*** Opening of GIVEN DATA ***

-- ==== Sys2Proof/Tests/Slice0.lean ====
section
/-! SUPPORT. The model's own tests: which terms are instructions, what the words of spec/95_test_vectors.md section 3.1
decode to, one step of each instruction with the results of sections 3.3 to 3.12 there, and for every statement of
Certificates/Slice0/Obligations.lean a witness that its hypotheses can be met. -/
namespace Sys2Proof.Tests
open Sys2Proof Sys2Proof.Machine
set_option Elab.async false

/-! ## Well-formedness: for each check, a term that only that check refuses -/

theorem test_wellFormed_1 : ([.ldwsp 11 0xFFFF#16, .stwsp 11 0xFFFF#16, .ldawsp 11 0xFFFF#16, .ldwdp 11 0xFFFF#16, .stwdp 11 0xFFFF#16, .ldawdp 11 0xFFFF#16, .ldc 11 0xFFFF#16,
  .ldwcp 11 0xFFFF#16, .ldawcp 0xFFFF#16, .ldwcpl 0xFFFFF#20, .ldapf 0xFFFFF#20, .ldapb 0xFFFFF#20, .ldwi 11 11 11, .stwi 11 11 11,
  .ldawfi 11 11 11, .ldawbi 11 11 11, .ldw 11 11 11, .stw 11 11 11, .ldawf 11 11 11, .ldawb 11 11 11, .ld16s 11 11 11,
  .st16 11 11 11, .lda16f 11 11 11, .lda16b 11 11 11, .ld8u 11 11 11, .st8 11 11 11, .add 11 11 11, .addi 11 11 11,
  .sub 11 11 11, .subi 11 11 11, .neg 11 11, .eq 11 11 11, .eqi 11 11 11, .lss 11 11 11, .lsu 11 11 11,
  .and 11 11 11, .or 11 11 11, .xor 11 11 11, .not 11 11, .andnot 11 11, .shl 11 11 11, .shli 11 11 11,
  .shr 11 11 11, .shri 11 11 11, .ashr 11 11 11, .ashri 11 11 11, .mul 11 11 11, .divs 11 11 11, .divu 11 11 11,
  .rems 11 11 11, .remu 11 11 11, .mkmsk 11 11, .mkmski 11 11, .sext 11 11, .sexti 11 11, .zext 11 11,
  .zexti 11 11, .bitrev 11 11, .byterev 11 11, .clz 11 11] : List Instr).all Instr.wellFormed = true := by
  decide +kernel
theorem test_wellFormed_2 : ([.brft 11 0xFFFF#16, .brff 11 0xFFFF#16, .brbt 11 0xFFFF#16, .brbf 11 0xFFFF#16, .brfu 0xFFFF#16, .brbu 0xFFFF#16, .bru 11,
  .bau 11, .blrf 0xFFFFF#20, .blrb 0xFFFFF#20, .bla 11, .blacp 0xFFFFF#20, .blat 0xFFFF#16, .entsp 0xFFFF#16,
  .retsp 0xFFFF#16, .extsp 0xFFFF#16, .extdp 0xFFFF#16, .setsp 11, .setdp 11, .setcp 11, .getr 11 11,
  .freer 11, .setc 11 11, .setci 11 0xFFFF#16, .tinitpc 11 11, .tinitsp 11 11, .tinitdp 11 11, .tinitcp 11 11,
  .tinitlr 11 11, .tsetr 11 11 11, .tsetmr 11 11, .getst 11 11, .tstart 11, .ssync, .msync 11,
  .mjoin 11, .freet, .getid, .setd 11 11, .getd 11 11, .setn 11 11, .getn 11 11,
  .outt 11 11, .outct 11 11, .outcti 11 11, .int 11 11, .inct 11 11, .chkct 11 11, .chkcti 11 11,
  .out 11 11, .in_ 11 11, .testct 11 11, .testwct 11 11, .testlcl 11 11, .setclk 11 11, .setrdy 11 11,
  .outshr 11 11, .inshr 11 11, .peek 11 11, .setpt 11 11] : List Instr).all Instr.wellFormed = true := by
  decide +kernel
theorem test_wellFormed_3 : ([.clrpt 11, .getts 11 11, .settw 11 11, .setpsc 11 11, .endin 11 11, .outpw 11 11 11, .inpw 11 11 11,
  .syncr 11, .getsr 0xFFFF#16, .setsr 0xFFFF#16, .clrsr 0xFFFF#16, .setv 11, .setev 11, .eet 11 11,
  .eef 11 11, .eeu 11, .edu 11, .clre, .waitet 11, .waitef 11, .waiteu,
  .ecallt 11, .ecallf 11, .kcall 11, .kcalli 0xFFFF#16, .kret, .ldspc, .stspc,
  .ldssr, .stssr, .ldsed, .stsed, .ldet, .stet, .getet,
  .geted, .kentsp 0xFFFF#16, .krestsp 0xFFFF#16, .setkep, .getkep, .getksp, .dcall,
  .dret, .dentsp, .drestsp, .dgetreg 11, .getps 11 11, .setps 11 11, .ladd 11 11 11 11 11,
  .lsub 11 11 11 11 11, .ldivu 11 11 11 11 11, .lmul 11 11 11 11 11 11, .maccs 11 11 11 11, .maccu 11 11 11 11, .crc 11 11 11, .crc8 11 11 11 11] : List Instr).all Instr.wellFormed = true := by
  decide +kernel
theorem test_illFormed_1 : ([.ldwi 12 11 11, .ldwi 11 12 11, .ldwi 11 11 12, .stwi 12 11 11, .stwi 11 12 11, .stwi 11 11 12, .ldawfi 12 11 11,
  .ldawfi 11 12 11, .ldawfi 11 11 12, .ldawbi 12 11 11, .ldawbi 11 12 11, .ldawbi 11 11 12, .ldw 12 11 11, .ldw 11 12 11,
  .ldw 11 11 12, .stw 12 11 11, .stw 11 12 11, .stw 11 11 12, .ldawf 12 11 11, .ldawf 11 12 11, .ldawf 11 11 12,
  .ldawb 12 11 11, .ldawb 11 12 11, .ldawb 11 11 12, .ld16s 12 11 11, .ld16s 11 12 11, .ld16s 11 11 12, .st16 12 11 11,
  .st16 11 12 11, .st16 11 11 12, .lda16f 12 11 11, .lda16f 11 12 11, .lda16f 11 11 12, .lda16b 12 11 11, .lda16b 11 12 11,
  .lda16b 11 11 12, .ld8u 12 11 11, .ld8u 11 12 11, .ld8u 11 11 12, .st8 12 11 11, .st8 11 12 11, .st8 11 11 12,
  .add 12 11 11, .add 11 12 11, .add 11 11 12, .addi 12 11 11, .addi 11 12 11, .addi 11 11 12, .sub 12 11 11,
  .sub 11 12 11, .sub 11 11 12, .subi 12 11 11, .subi 11 12 11, .subi 11 11 12, .neg 12 11, .neg 11 12,
  .eq 12 11 11, .eq 11 12 11, .eq 11 11 12, .eqi 12 11 11] : List Instr).all (fun i => !i.wellFormed) = true := by
  decide +kernel
theorem test_illFormed_2 : ([.eqi 11 12 11, .eqi 11 11 12, .lss 12 11 11, .lss 11 12 11, .lss 11 11 12, .lsu 12 11 11, .lsu 11 12 11,
  .lsu 11 11 12, .and 12 11 11, .and 11 12 11, .and 11 11 12, .or 12 11 11, .or 11 12 11, .or 11 11 12,
  .xor 12 11 11, .xor 11 12 11, .xor 11 11 12, .not 12 11, .not 11 12, .andnot 12 11, .andnot 11 12,
  .shl 12 11 11, .shl 11 12 11, .shl 11 11 12, .shli 12 11 11, .shli 11 12 11, .shli 11 11 12, .shr 12 11 11,
  .shr 11 12 11, .shr 11 11 12, .shri 12 11 11, .shri 11 12 11, .shri 11 11 12, .ashr 12 11 11, .ashr 11 12 11,
  .ashr 11 11 12, .ashri 12 11 11, .ashri 11 12 11, .ashri 11 11 12, .mul 12 11 11, .mul 11 12 11, .mul 11 11 12,
  .divs 12 11 11, .divs 11 12 11, .divs 11 11 12, .divu 12 11 11, .divu 11 12 11, .divu 11 11 12, .rems 12 11 11,
  .rems 11 12 11, .rems 11 11 12, .remu 12 11 11, .remu 11 12 11, .remu 11 11 12, .mkmsk 12 11, .mkmsk 11 12,
  .mkmski 12 11, .mkmski 11 12, .sext 12 11, .sext 11 12] : List Instr).all (fun i => !i.wellFormed) = true := by
  decide +kernel
theorem test_illFormed_3 : ([.sexti 12 11, .sexti 11 12, .zext 12 11, .zext 11 12, .zexti 12 11, .zexti 11 12, .bitrev 12 11,
  .bitrev 11 12, .byterev 12 11, .byterev 11 12, .clz 12 11, .clz 11 12, .brft 12 0xFFFF#16, .brff 12 0xFFFF#16,
  .brbt 12 0xFFFF#16, .brbf 12 0xFFFF#16, .bru 12, .bau 12, .bla 12, .setsp 12, .setdp 12,
  .setcp 12, .getr 12 11, .getr 11 12, .freer 12, .setc 12 11, .setc 11 12, .setci 12 0xFFFF#16,
  .tinitpc 12 11, .tinitpc 11 12, .tinitsp 12 11, .tinitsp 11 12, .tinitdp 12 11, .tinitdp 11 12, .tinitcp 12 11,
  .tinitcp 11 12, .tinitlr 12 11, .tinitlr 11 12, .tsetr 12 11 11, .tsetr 11 12 11, .tsetr 11 11 12, .tsetmr 12 11,
  .tsetmr 11 12, .getst 12 11, .getst 11 12, .tstart 12, .msync 12, .mjoin 12, .setd 12 11,
  .setd 11 12, .getd 12 11, .getd 11 12, .setn 12 11, .setn 11 12, .getn 12 11, .getn 11 12,
  .outt 12 11, .outt 11 12, .outct 12 11, .outct 11 12] : List Instr).all (fun i => !i.wellFormed) = true := by
  decide +kernel
theorem test_illFormed_4 : ([.outcti 12 11, .outcti 11 12, .int 12 11, .int 11 12, .inct 12 11, .inct 11 12, .chkct 12 11,
  .chkct 11 12, .chkcti 12 11, .chkcti 11 12, .out 12 11, .out 11 12, .in_ 12 11, .in_ 11 12,
  .testct 12 11, .testct 11 12, .testwct 12 11, .testwct 11 12, .testlcl 12 11, .testlcl 11 12, .setclk 12 11,
  .setclk 11 12, .setrdy 12 11, .setrdy 11 12, .outshr 12 11, .outshr 11 12, .inshr 12 11, .inshr 11 12,
  .peek 12 11, .peek 11 12, .setpt 12 11, .setpt 11 12, .clrpt 12, .getts 12 11, .getts 11 12,
  .settw 12 11, .settw 11 12, .setpsc 12 11, .setpsc 11 12, .endin 12 11, .endin 11 12, .outpw 12 11 11,
  .outpw 11 12 11, .outpw 11 11 12, .inpw 12 11 11, .inpw 11 12 11, .inpw 11 11 12, .syncr 12, .setv 12,
  .setev 12, .eet 12 11, .eet 11 12, .eef 12 11, .eef 11 12, .eeu 12, .edu 12,
  .waitet 12, .waitef 12, .ecallt 12, .ecallf 12] : List Instr).all (fun i => !i.wellFormed) = true := by
  decide +kernel
theorem test_illFormed_5 : ([.kcall 12, .dgetreg 12, .getps 12 11, .getps 11 12, .setps 12 11, .setps 11 12, .ladd 12 11 11 11 11,
  .ladd 11 12 11 11 11, .ladd 11 11 12 11 11, .ladd 11 11 11 12 11, .ladd 11 11 11 11 12, .lsub 12 11 11 11 11, .lsub 11 12 11 11 11, .lsub 11 11 12 11 11,
  .lsub 11 11 11 12 11, .lsub 11 11 11 11 12, .ldivu 12 11 11 11 11, .ldivu 11 12 11 11 11, .ldivu 11 11 12 11 11, .ldivu 11 11 11 12 11, .ldivu 11 11 11 11 12,
  .lmul 12 11 11 11 11 11, .lmul 11 12 11 11 11 11, .lmul 11 11 12 11 11 11, .lmul 11 11 11 12 11 11, .lmul 11 11 11 11 12 11, .lmul 11 11 11 11 11 12, .maccs 12 11 11 11,
  .maccs 11 12 11 11, .maccs 11 11 12 11, .maccs 11 11 11 12, .maccu 12 11 11 11, .maccu 11 12 11 11, .maccu 11 11 12 11, .maccu 11 11 11 12,
  .crc 12 11 11, .crc 11 12 11, .crc 11 11 12, .crc8 12 11 11 11, .crc8 11 12 11 11, .crc8 11 11 12 11, .crc8 11 11 11 12] : List Instr).all (fun i => !i.wellFormed) = true := by
  decide +kernel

*** Close of GIVEN DATA ***

■ PROBLEM TO WORK ON: From the material above, copy exactly the lines between the line holding "12 11, .st16" and the line holding "11 12, .ashri", inclusive, and only those.

■ RESPONSE TO THIS EXERCISE:
  .st16 11 12 11, .st16 11 11 12, .lda16f 12 11 11, .lda16f 11 12 11, .lda16f 11 11 12, .lda16b 12 11 11, .lda16b 11 12 11,
  .lda16b 11 11 12, .ld8u 12 11 11, .ld8u 11 12 11, .ld8u 11 11 12, .st8 12 11 11, .st8 11 12 11, .st8 11 11 12,
  .add 12 11 11, .add 11 12 11, .add 11 11 12, .addi 12 11 11, .addi 11 12 11, .addi 11 11 12, .sub 12 11 11,
  .sub 11 12 11, .sub 11 11 12, .subi 12 11 11, .subi 11 12 11, .subi 11 11 12, .neg 12 11, .neg 11 12,
  .eq 12 11 11, .eq 11 12 11, .eq 11 11 12, .eqi 12 11 11] : List Instr).all (fun i => !i.wellFormed) = true := by
  decide +kernel
theorem test_illFormed_2 : ([.eqi 11 12 11, .eqi 11 11 12, .lss 12 11 11, .lss 11 12 11, .lss 11 11 12, .lsu 12 11 11, .lsu 11 12 11,
  .lsu 11 11 12, .and 12 11 11, .and 11 12 11, .and 11 11 12, .or 12 11 11, .or 11 12 11, .or 11 11 12,
  .xor 12 11 11, .xor 11 12 11, .xor 11 11 12, .not 12 11, .not 11 12, .andnot 12 11, .andnot 11 12,
  .shl 12 11 11, .shl 11 12 11, .shl 11 11 12, .shli 12 11 11, .shli 11 12 11, .shli 11 11 12, .shr 12 11 11,
  .shr 11 12 11, .shr 11 11 12, .shri 12 11 11, .shri 11 12 11, .shri 11 11 12, .ashr 12 11 11, .ashr 11 12 11,
  .ashr 11 11 12, .ashri 12 11 11, .ashri 11 12 11, .ashri 11 11 12, .mul 12 11 11, .mul 11 12 11, .mul 11 11 12,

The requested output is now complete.